# Boston Crime Postgres Workflow

   In this project, the workflow will demonstrate the creation of a database, users, groups, and data transfer of a CSV to a PostgreSQL server. Using the psycopg2 module; storing and querying data in a postgres server for analysis in Python makes for a very powerful tool.
   
   Lets start by importing psycopg2, then after connecting to the server and creating the schema, the database can be made.

In [None]:
import psycopg2
conn = psycopg2.connect(dbname='myles',user='postgres')
conn.autocommit = True
cur = conn.cursor()
cur.execute("CREATE DATABASE crime_db;")
conn.close()

In [None]:
conn = psycopg2.connect(dbname="crime_db",user="postgres")
cur = conn.cursor()
cur.execute("CREATE SCHEMA crimes;")
conn.commit()
conn.close()

In [None]:
conn = psycopg2.connect(dbname="crime_db",user="postgres")
cur = conn.cursor()

## Inspecting the Data

Now that the database and schema are up and running, lets take a look at the data before sending it to the db.

In [None]:
import csv
with open('boston.csv') as file:
    reader = csv.reader(file)
    col_headers = next(reader)
    first_row = next(reader)

In [None]:
print(col_headers)
print("\n")
print(first_row)

Before creating a table, I want to explore where I can optimize data types as this is running on my local machine. Specifically, I want to look at columns that have a low unique value count. With columns like 'description', 'day_of_the_week', and 'date'; Enumerating or changing to an appropriate type that will not allocate memory for unused space ( ex. int32 vs int 64 )

In [4]:
def get_col_set(csv_file, col_index):
    unique = set()
    with open(csv_file) as file:
        reader = csv.reader(file)
        next(reader)
        for i in reader:
            unique.add(i[col_index])
    return unique

In [5]:
for i in range(7):
    x = get_col_set("boston.csv",i)
    print(col_headers[i]+": " + str(len(x)), sep="\t")

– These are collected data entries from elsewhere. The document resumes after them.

-- ==== Sys2Proof/Machine/Tick.lean ====
section
/-! DEFINITION. The tick: the end of one SCLK, when the command queue is empty (log 2). -/

namespace Sys2Proof.Machine

/-! ### Counting (R287, R292, R296, Table 14.4) -/

/-- Requests that have passed classification and map to a tag pipe, at the D ports (R296). -/
def portWaits (s : State) (p : Nat) : List Req :=
  ((s.d0.ing ++ s.d0.skid.toList ++ s.d1.ing ++ s.d1.skid.toList).map Ing.req).filter fun r =>
    hAspace r.msg != 2 && !isTallyOp (hOpcode r.msg) && hOpcode r.msg != Op.maceSub && reqPipe s r == p

/-- The oldest of them. -/
def oldestWait (s : State) (p : Nat) : Option Req :=
  (portWaits s p).foldl (fun a r => match a with | none => some r | some b => if r.at_ < b.at_ then some r else some b) none

/-- The lookup slot of tag pipe `p` in an SCLK (R296). -/
def pipeTick (s : State) (p : Nat) : State :=
  match s.ctr.slots.find? (·.pipe == p) with
  | some x =>
    let s := fctr (if x.retired then 1 else 2) 1 { s with ctr := { s.ctr with slots := s.ctr.slots.erase x } }
    let ev := if x.retired then 0xB0 else 0xB1
    match x.subj with
    | some j => occAt p ev .r j 1 s
    | none => occAt p ev .u subjNone 1 s
  | none =>
    match oldestWait s p with
    | some r => occAt p 0xB3 .r (subjReq r) 1 (fctr 4 1 s)
    | none => occAt p 0xB2 .u subjNone 1 (fctr 3 1 s)

/-- F0 and the four slots of an SCLK; without PD76 nothing is counted. -/
def slotTick (s : State) : State :=
  if pdOn s 76 then [0, 1, 2, 3].foldl pipeTick (fctr 0 1 s) else { s with ctr := { s.ctr with slots := [] } }

/-- Events that every SCLK has. -/
def levelTick (s : State) : State :=
  let s := occU 0x2B s.mp.miss.length (occU 0x01 1 s)
  let s := occU 0x2D (b2n (48 ≤ s.mp.mire.length)) (occU 0x2C s.mp.mire.length s)
  let s := occU 0x42 (b2n (s.mp.rcr = 0 && s.mp.miss.any (·.st == .waitIssue))) s
  occU 0x94 s.tal.parked.length s

/-! ### Overflows and samples (R293, R298, R303 to R306, Table 14.9) -/

/-- An overflow's sample under SMODE. -/
def ovfSample (s : State) (x : Nat × Option (Subj × Nat)) : State :=
  let e := ctE s.t x.1
  let c := capture s x.1
  if ctSmode e = 1 then
    let p : NatPend := { n := x.1, sclk := s.clk.sclk, ft := s.clk.ft, val := BitVec.ofNat 48 c.val, ovf := c.ovf, rc := c.rc, subj := none }
    { s with ctr := { s.ctr with native := s.ctr.native ++ [p] } }
  else if ctSmode e = 2 then
    match x.2 with
    | some j => sampTake x.1 2 (some (preciseRec (ftN s) c.val x.1 (ctEvent e) j.2 c.rc j.1)) s
    | none => s
  else s

/-- Counters that overflowed in this SCLK with OVFINT 1. -/
def ovfMask (s : State) : Nat :=
  s.ctr.ovl.foldl (fun a x => if ctOvfint (ctE s.t x.1) && !nbit a x.1 then a + 2 ^ x.1 else a) 0

/-- What the SCLK's overflows do: samples, the CTR cause, one event record, triggers. -/
def ovfTick (s : State) : State :=
  let m := ovfMask s
  let s := s.ctr.ovl.foldl ovfSample s
  if m = 0 then s
  else trigger 2 0 (bufMask s tcTrigovf) (notice (.event 4 (pack 256 [(192, 64, ftN s), (128, 64, m)])) (raise Cause.ctr s))

/-- Segment-end samples. -/
def segTick (s : State) : State :=
  (List.range 64).foldl (fun s n => if (segEnd s n).isSome then sampTake n 0 (some (segRec s n)) s else s) s

/-- The SCLK's sample records enter the buffer, by counter and then by cause (R306). -/
def sampTick (s : State) : State :=
  if s.ctr.snew.isEmpty then s
  else
    let l := (List.range 64).flatMap fun n => [0, 1, 2].flatMap fun k => s.ctr.snew.filter fun x => x.1 == n && x.2.1 == k
    l.foldl (fun a x => sampPush (x.2.2.getD (periodicRec s x.1)) a) s

/-- Resets and segment tags take effect, and the SCLK's lists empty. -/
def resetTick (s : State) : State :=
  let cs := (List.range 64).foldl (fun a n => sset (fun _ => Ctr.reset) a n (ctAfter s n)) s.ctr.ctr
  { s with ctr := { s.ctr with ctr := if s.ctr.rst.isEmpty && s.ctr.cls.isEmpty then s.ctr.ctr else cs, cls := [], rst := [], ovl := [], snew := [] } }

/-- One capture of the SCLK, with the values that it ends with. -/
def capDo (c : CapReq) (s : State) : State :=
  match c with
  | .read t => readOut t s
  | .dump => dumpTake s
  | .win r => regAnswer r ((regWords r.msg).map (regRead s)) s

/-- The captures that the SCLK's commands asked for (R287, R299). -/
def capTick (s : State) : State := s.ctr.caps.foldl (fun s c => capDo c s) { s with ctr := { s.ctr with caps := [] } }

/-- The end of an SCLK for the counters. -/
def ctrTick (s : State) : State := resetTick (capTick (sampTick (segTick (ovfTick (settle (levelTick (slotTick s)))))))

/-! ### Ports -/

/-- A class below QRES is granted credits as the common room allows (R227 step 4). -/
def portTop (g : Tables) (x : PortSt) : PortSt :=
  let sum := (List.range 16).foldl (fun a c => a + max (qGet x c) (clsQres g c)) 0
  if 128 < sum then x
  else (List.range 16).foldl (fun x c => if qGet x c < clsQres g c then owedSet c (owedGet x c + (clsQres g c - qGet x c)) (qSet c (clsQres g c) x) else x) x

/-- Classes that the credit lane serves in an SCLK: one credit each (R332). -/
def grantBits (x : PortSt) : BitVec 16 := BitVec.ofNat 16 ((List.range 16).foldl (fun a c => if owedGet x c = 0 then a else a + 2 ^ c) 0)

def grantSent (x : PortSt) : PortSt := (List.range 16).foldl (fun x c => owedSet c (owedGet x c - 1) x) x

/-- Credits and REQ-class ready of the D ports (R331, R332). -/
def portTick (s : State) : State :=
  if !s.pins.present then s
  else
    let a := portTop s.t s.d0
    let b := portTop s.t s.d1
    { s with d0 := grantSent a, d1 := grantSent b,
             pins := { s.pins with cgnt0 := grantBits a, cgnt1 := grantBits b, irdy0 := a.skid.isNone, irdy1 := b.skid.isNone } }

/-- The temperature reports accepted in the SCLK are applied, D0's before D1's (R238). -/
def rptTick (s : State) : State :=
  let l := s.regul.rpts
  (l.filter (·.1 == .d0) ++ l.filter (·.1 == .d1)).foldl (fun s x => tempReport x.2 (portOrd (dport x.1)) s)
    { s with regul := { s.regul with rpts := [] } }

/-- One S response leaves (R334). -/
def sTick (s : State) : State :=
  match s.sout with
  | [] => { s with pins := { s.pins with ohS := none } }
  | o :: rest => outLeft .s o { s with sout := rest, pins := { s.pins with ohS := some (asSent s o) } }

/-! ### Time -/

/-- The clock in the next SCLK. While FT is valid the bus value advances, and the datapath FT value follows it to within 2 ticks (R26). -/
def clockTick (c : Clock) : Clock :=
  if c.ftv then
    let b := c.bus.toNat + (Config.busStep c.sclk).val
    let n := min 2 (min (max (Config.ftStep c.sclk).val (b - 2 - c.ft.toNat)) (b + 2 - c.ft.toNat))
    { c with sclk := c.sclk + 1, run := c.run + n, ft := c.ft + BitVec.ofNat 64 n, bus := BitVec.ofNat 64 b }
  else { c with sclk := c.sclk + 1 }

/-- The next SCLK: FT advances, upsets strike, an INTR may be sent again, a fatal error is in force (R26, R257, R352, R365). -/
def timeTick (s : State) : State :=
  let c := clockTick s.clk
  { s with clk := c, bad := s.bad ++ Config.upset s.clk.sclk, ints := { s.ints with sent := false }, log := { s.log with fatalEff := s.log.fatalSeen } }

/-- An error in a live table, a key or the poison list is found in the SCLK in which it lies while the datapath is present (log 4). -/
def tableTick (s : State) : State :=
  if !s.pins.present then s
  else
    (s.bad.filter fun x => match x with | .table _ | .key _ | .plist _ => true | _ => false).foldl (fun s x => ctlUse x none s) s

/-- The first SCLK whose FT value is at or past the target of an armed COMMIT starts with its generation (R24). -/
def commitTick (s : State) : State :=
  match s.gen.armed with
  | some a => if commitDue s a then genInstant a s else s
  | none => s

/-- One SCLK passes. While PORST_N is 0 only time does. -/
def tick (s : State) : State :=
  if !s.pins.porstN then timeTick s
  else presentTry (pmTick (tableTick (commitTick (timeTick (portTick (peatEnd (ctrTick (tallyTick (rptTick (sTick s))))))))))

/-- COMMIT_APPLY (R24, R265, R268, R270): with the instant come, the SCLK ends and the next one starts with the generation, so that no SCLK has
two of them. -/
def execCommitApply (s : State) : Out3 :=
  .next (match s.gen.armed with
    | some a => if commitDue s a && s.pins.porstN then tick s else s
    | none => s)

end Sys2Proof.Machine
end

NameError: name 'csv' is not defined

Looking at the results above, enumerating 'day_of_the_week' seems to be the best option as there are seven unique values which can be translated into integers. To retain more direct information regarding the temporal data, the 'date' column will be converted to the date object. The most ambiguous column here is 'description'. 

In [None]:
col_values = []
desc = get_col_set("boston.csv",2)
for i in desc:
    col_values.append(i)

In [None]:
long = max(col_values,key=len)
short = min(col_values,key=len)
print(long)
print(len(long))
print("\n")
print(short)
print(len(short))

Unfortunately, the description column seems to range from one word, to an entire phrase with symbols like '-'. For this reason the column will remain a text type. 

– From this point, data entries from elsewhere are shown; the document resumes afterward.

-- ==== Sys2Proof/Certificates/Slice0/Obligations.lean ====
section
/-! DEFINITION. The statements for the provers. -/

open Sys2Proof Sys2Proof.Machine

/-! ### The queue of commands and the whole machine -/

/-- O1: a step takes the command at the front of the queue (log 2). -/
def Obligations.StepTakesFront : Prop :=
  ∀ (c : Instr) (s : State), step { s with pending := c :: s.pending } = exec c s

/-- with no command waiting, one SCLK passes. While FT is valid the datapath FT value rises by at most 2 ticks, and a value within 2 ticks of the
one on the FT bus stays so (R26); otherwise it is held. The commands that wait, the memory port, the prefetcher, the REG hardware, the keys, the
start queue, the core, the banks and the power domains stay as they were. -/
def Sys2Proof.Machine.TickTime : Prop :=
  ∀ s : State, s.pending = [] → ∃ u, step s = .next u ∧ u.pending = [] ∧ u.clk.sclk = s.clk.sclk + 1 ∧ u.clk.ftv = s.clk.ftv ∧
    (s.clk.ftv = false → u.clk.ft = s.clk.ft) ∧
    (s.clk.ftv = true → s.clk.bus.toNat + 4 < 2 ^ 64 → s.clk.ft.toNat ≤ s.clk.bus.toNat + 2 → s.clk.bus.toNat ≤ s.clk.ft.toNat + 2 →
      s.clk.ft ≤ u.clk.ft ∧ u.clk.ft.toNat ≤ s.clk.ft.toNat + 2 ∧ u.clk.ft.toNat ≤ u.clk.bus.toNat + 2 ∧ u.clk.bus.toNat ≤ u.clk.ft.toNat + 2) ∧
    OnlyChanges [.clk, .pins, .life, .pw, .gen, .arr, .d0, .d1, .sout, .fen, .tal, .home, .regul, .mace, .ctr, .peat, .mbx, .ints, .log, .srv,
      .bad] s u

/-- The derate levels after the reports of an SCLK: D0's are applied before D1's (R238). -/
def Sys2Proof.Machine.reported (s : State) : Store (BitVec 3) :=
  (s.regul.rpts.filter (·.1 == .d0) ++ s.regul.rpts.filter (·.1 == .d1)).foldl
    (fun a x => sset (fun _ => 0) a (fld (hResult x.2) 0 6) (BitVec.ofNat 3 (fld (hResult x.2) 16 3))) s.regul.levels

/-- the end of an SCLK applies the temperature reports accepted in it (R238); one that changes a level leaves a DERATE event with the memory rate
that follows, while fewer than 64 notices wait (R240, R14). -/
def Sys2Proof.Machine.ReportsApplied : Prop :=
  ∀ s : State, s.pending = [] → s.pins.porstN = true →
    (∃ u, step s = .next u ∧ u.regul.levels = reported s ∧ u.regul.rpts = []) ∧
    (∀ (p : DPort) (m : Msg), s.regul.rpts = [(p, m)] → levelOf s (fld (hResult m) 0 6) ≠ fld (hResult m) 16 3 → s.log.notices.length < 64 →
      ∃ u, step s = .next u ∧ .event 3 (pack 256 [(192, 64, ftN s), (184, 8, fld (hResult m) 8 8), (181, 3, fld (hResult m) 16 3),
        (178, 3, levelOf s (fld (hResult m) 0 6)), (172, 6, fld (hResult m) 0 6),
        (159, 13, meff16 { s with regul := { s.regul with levels := reported s } })]) ∈ u.log.notices)

/-- at the end of an SCLK each D port raises every class below QRES to QRES while the reservations fit in 128 entries (R227), and its credit lane
sends one credit of each class that is owed any (R332); it takes REQ-class headers in the next SCLK unless its skid entry is taken (R331). -/
def Sys2Proof.Machine.CreditsGranted : Prop :=
  ∀ (s : State) (p : DPort) (c : Nat), s.pending = [] → s.pins.porstN = true → s.pins.present = true → s.pw.bring = false → s.gen.armed = none →
    Canonical s → c < 16 →
    ∃ u, step s = .next u ∧ irdy u p = (portGet s p).skid.isNone ∧ (portGet u p).ing = (portGet s p).ing ∧
      ((List.range 16).foldl (fun a k => a + max (qGet (portGet s p) k) (clsQres s.t k)) 0 ≤ 128 →
        qGet (portGet u p) c = max (qGet (portGet s p) c) (clsQres s.t c) ∧
        owedGet (portGet u p) c = owedGet (portGet s p) c + (clsQres s.t c - qGet (portGet s p) c) - 1 ∧
        (match p with | .d0 => u.pins.cgnt0 | .d1 => u.pins.cgnt1).getLsbD c =
          decide (0 < owedGet (portGet s p) c + (clsQres s.t c - qGet (portGet s p) c))) ∧
      (128 < (List.range 16).foldl (fun a k => a + max (qGet (portGet s p) k) (clsQres s.t k)) 0 →
        qGet (portGet u p) c = qGet (portGet s p) c ∧ owedGet (portGet u p) c = owedGet (portGet s p) c - 1 ∧
        (match p with | .d0 => u.pins.cgnt0 | .d1 => u.pins.cgnt1).getLsbD c = decide (0 < owedGet (portGet s p) c))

## Creating Types & Moving to the Database

In [None]:
cur.execute("""CREATE TYPE day_of_week AS ENUM ( \
'Sunday', 
'Monday',
'Tuesday',
'Wednesday',
'Thursday',
'Friday',
'Saturday');""")

In [None]:
cur.execute("""CREATE TABLE crimes.boston_crimes ( \
                    incident_number INTEGER PRIMARY KEY,
                    offense_code BIGINT,
                    description text,
                    date DATE,
                    day day_of_week,
                    lat FLOAT,
                    long Float);""")
conn.commit()

In [None]:
with open('boston.csv') as file:
    cur.copy_expert("COPY crimes.boston_crimes FROM STDIN WITH CSV HEADER;",file)
    
conn.commit()    

## Users, Groups, and Permissions

The users and groups schema consists of two groups; readonly, and readwrite. I've created and assigned two users to these groups; data_analyst and data_scientist, not only to demonstrate their use, but to have a user/group that only allows me to read the data to prevent any INSERT or DELETE mistakes

In [None]:
cur.execute("REVOKE ALL ON SCHEMA public FROM public;")
cur.execute("REVOKE ALL ON DATABASE crime_db FROM public;")
conn.commit()

In [None]:
cur.execute("CREATE GROUP readonly NOLOGIN;")
cur.execute("CREATE GROUP readwrite NOLOGIN;")
cur.execute("GRANT CONNECT ON DATABASE crime_db TO readonly;")
cur.execute("GRANT CONNECT ON DATABASE crime_db TO readwrite;")
cur.execute("GRANT USAGE ON SCHEMA crimes TO readonly;")
cur.execute("GRANT USAGE ON SCHEMA crimes TO readwrite;")
cur.execute("GRANT SELECT ON ALL TABLES IN SCHEMA crimes TO readonly;")
cur.execute("GRANT SELECT, INSERT, DELETE, UPDATE ON ALL TABLES IN SCHEMA crimes TO readwrite;")
conn.commit()

In [None]:
cur.execute("CREATE USER data_analyst WITH PASSWORD 'secret1';")
cur.execute("GRANT readonly TO data_analyst; ")
cur.execute("CREATE USER data_scientist WITH PASSWORD 'secret2';")
cur.execute("GRANT readwrite TO data_scientist; ")
conn.commit()

In [None]:
cur.execute("""SELECT grantee, privilege_type
    FROM information_schema.table_privileges
    WHERE grantee = 'readwrite';""")
cur.fetchall()

## Querying the data 

In [None]:
conn = psycopg2.connect(dbname="crime_db",user='data_analyst',password="secret1")
cur = conn.cursor()

Proportion of crime for each day of the week.

In [None]:
cur.execute("""
               SELECT Day, ROUND(CAST(COUNT(offense_code) AS numeric)/
               CAST((SELECT COUNT(*) FROM crimes.boston_crimes) AS numeric), 2) week_avg
               FROM crimes.boston_crimes
               GROUP by Day
               ORDER BY week_avg DESC;
                """)
cur.fetchall()

Description for top 10 offense codes.

In [None]:
cur.execute("""WITH top_10 AS (
               
               SELECT offense_code, COUNT(*) total
               FROM crimes.boston_crimes
               GROUP BY offense_code
               ORDER BY total DESC
               LIMIT 10)
               
               SELECT b.description,t.total FROM crimes.boston_crimes b,top_10 t
               WHERE t.offense_code = b.offense_code
               LIMIT 10;""")

cur.fetchall()

In [None]:
conn.close()